This Year's Duck Stamp Star: The American Wigeon

Image: U.S. Fish & Wildlife
This past July, the U.S. Postal Service recommended upping the price of stamps—again—to 46 cents. Sure, it’s not ideal to pay more for postage, but what if 98 percent of that pocket change funneled directly to the Migratory Bird Conservation Fund, a money pool used to purchase new wetlands for the National Wildlife Refuge System? That’s precisely what happens with almost all profits from the annual Federal Duck Stamp. This year’s (above)—featuring an American wigeon by artist Robert Bealle—is hot off the presses.
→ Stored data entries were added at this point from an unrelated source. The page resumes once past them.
-- ==== Sys2Proof/Machine/Types.lean ====
section
/-!
DEFINITION. The data types of the state, unit by unit: plain records, each field one thing the spec names.
-/
namespace Sys2Proof.Machine

/-! ## The almanac of a core (R39 to R64) -/

/-- `ALM_STATUS.STATE` (R468). -/
inductive CoreState where
  | idle | running | starved | halted | fault
  deriving DecidableEq, Repr

/-- Status of a bank (R46, R468). -/
inductive BankStatus where
  | empty | loading | ready | invalid
  deriving DecidableEq, Repr

/-- One almanac bank: its status, its header register, its entries, and for an INVALID bank the first failing check's
reason and index (R46, R60). -/
structure Bank where
  status : BankStatus
  header : QWord
  entries : List QWord
  reason : Nat
  failIndex : Nat
  deriving DecidableEq, Repr

/-- An empty bank. -/
def Bank.empty : Bank := ⟨.empty, 0, [], 0, 0⟩

/-- A refill in progress: the bank it loads and the context address it loads from (R46). -/
structure Refill where
  bank : Bool
  addr : Nat
  deriving DecidableEq, Repr

/-- One level of the loop stack (R52, R53): where the body starts, its length, COUNT, the iteration running, and what
each iteration adds. -/
structure LoopFrame where
  start : Nat
  body : Nat
  count : Nat
  iter : Nat
  stride : Nat
  flagStep : Nat
  phaseAlt : Bool
  deriving DecidableEq, Repr

/-- The almanac of one core (R45 to R60, R63, R74). `active` is none until bank 0 has been activated; `halting` is set
once HALT has launched; `choice` is the segment a VARIANT has chosen since the last swap; `skip` once a decided COMMIT ended
in DROP and entries are being retired (R320); `commit` is the decision its head COMMIT waits to launch under, true for
DROP (R317). -/
structure Almanac where
  state : CoreState
  head : Nat
  active : Option Bool
  bank0 : Bank
  bank1 : Bank
  epoch : DWord
  frames : List LoopFrame
  refill : Option Refill
  choice : Option Nat
  halting : Bool
  skip : Bool
  commit : Option Bool
  faultReason : Nat
  lateWritten : Bool
  starveWritten : Bool
  headSince : DWord
  timeoutFired : Bool
  consumed : Table (BitVec 16)
  deriving DecidableEq, Repr

/-- The almanac of a core that no context has started. -/
def Almanac.reset : Almanac :=
  ⟨.idle, 0, none, .empty, .empty, 0, [], none, none, false, false, none, 0, false, false, 0, false, []⟩

/-! ## Gates (R65 to R80) -/

/-- `GATE_STATE.STATE` (R66). -/
inductive GateState where
  | idle | armed | lost
  deriving DecidableEq, Repr

/-- One gate: its configuration and what it has counted (R66). -/
structure Gate where
  count : BitVec 15
  phase0 : Bool
  owner : BitVec 5
  arm : Bool
  ticks : BitVec 24
  arrived : BitVec 15
  phase : Bool
  state : GateState
  deriving DecidableEq, Repr

/-- A gate at reset (R66). -/
def Gate.reset : Gate := ⟨0, false, 0, false, 0, 0, false, .idle⟩

/-! ## The matrix array and the Tally (R120 to R139) -/

/-- A descriptor held pending by the matrix array: DESC, its image, the reason it was refused (0 when it passed), its
flag, its context, and whether it has waited for an EMITTED slot. -/
structure MatrixPend where
  desc : Nat
  image : BitVec 512
  refused : Nat
  flag : Nat
  ctx : Nat
  waited : Bool
  deriving DecidableEq, Repr

/-- A MATRIX descriptor in the array: P and s_t as read at its start, the k-blocks done, whether an operand read met an
uncorrectable error, whether its push waits, and whether its entry is in the tile queue (R128, R133, R134). -/
structure MatrixRun where
  desc : Nat
  image : BitVec 512
  flag : Nat
  ctx : Nat
  promote : Nat
  scale : Word
  kdone : Nat
  /-- Cycles of the promotion interval that ran before the last switch, and the cells' accumulators then, each as its FP32
  word, row by row: none before a switch has caught the interval. -/
  cycles : Nat
  acc : List Word
  poisoned : Bool
  pushWait : Bool
  pushed : Bool
  deriving DecidableEq, Repr

/-- Tally slot states (R134). -/
inductive SlotState where
  | clear | held | emitted
  deriving DecidableEq, Repr

/-! ## The vector engine (R140 to R163) -/

/-- One level of the vector loop (R157). -/
structure VecLoop where
  start : Nat
  body : Nat
  count : Nat
  iter : Nat
  deriving DecidableEq, Repr

/-- A descriptor held pending by the vector engine (R141, R143). -/
structure VecPend where
  desc : Nat
  image : BitVec 512
  refused : Nat
  flag : Nat
  ctx : Nat
  hist : Nat
  deriving DecidableEq, Repr

/-- A VECTOR descriptor in the engine: the next instruction, the loop levels, whether it still waits for its tile,
whether it holds one, whether TREL has asked for its release, whether issue has stopped, whether its flag will be
poisoned (R142, R144, R145, R159, R160). -/
structure VecRun where
  desc : Nat
  image : BitVec 512
  flag : Nat
  ctx : Nat
  hist : Nat
  load : Bool
  pc : Nat
  loops : List VecLoop
  needTile : Bool
  tileWaited : Bool
  held : Bool
  trel : Bool
  ended : Bool
  poisoned : Bool
  deriving DecidableEq, Repr

/-- The compute state a vector engine keeps for its context (R140). -/
structure VecState where
  v : Table (List Word)
  m : Table DWord
  a : Table Word
  prog : Table DWord
  gens : Table DWord
  /-- The loop levels the last descriptor left open (R140, R157). -/
  loops : List VecLoop
  deriving DecidableEq, Repr

/-- The lanes of a register that nothing has written. -/
def zeroLanes : List Word := List.replicate 64 0

/-- A tile-queue entry: SLOT and DESC (R144). -/
structure TileEntry where
  slot : Nat
  desc : Nat
  deriving DecidableEq, Repr

/-! ## Operations in flight, transactions and tags (R81 to R88, R277 to R289) -/

/-- What one fabric transaction of an operation does (R278, R280). -/
inductive TxnKind where
  | read | write | posted | flush | atomic | arrive | signal
  deriving DecidableEq, Repr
For just $15, you could contribute to a conservation effort that has, since 1934, raised more than $750 million for the purchase of six million acres of wildlife habitat, according to U.S. Fish and Wildlife Services. This program, which requires any waterfowl hunter older than age 16 to purchase and carry around the annual stamp, has been called the most successful fundraiser of its kind.
Bealle’s wigeon beat out two wood ducks by artist Scot Storm, a gadwall by Jeffrey Mobley, and submissions from 221 other artists to take home top prize. The first stamp of this kind, from 1934-1935, featured what many consider the most ubiquitous duck around: the mallard. In the 70-plus years since, the likenesses of the green-winged teal, the northern pintail, and many other ducks have become stamps. (To view the full collection, click here.)
Though this year’s winning wigeon just took the stage, next year’s star—a brant, a Canada goose, a northern shoveler, a ruddy duck, or a white-fronted goose—will be decided during a two-day period in October by a panel appointed by the Interior Secretary.  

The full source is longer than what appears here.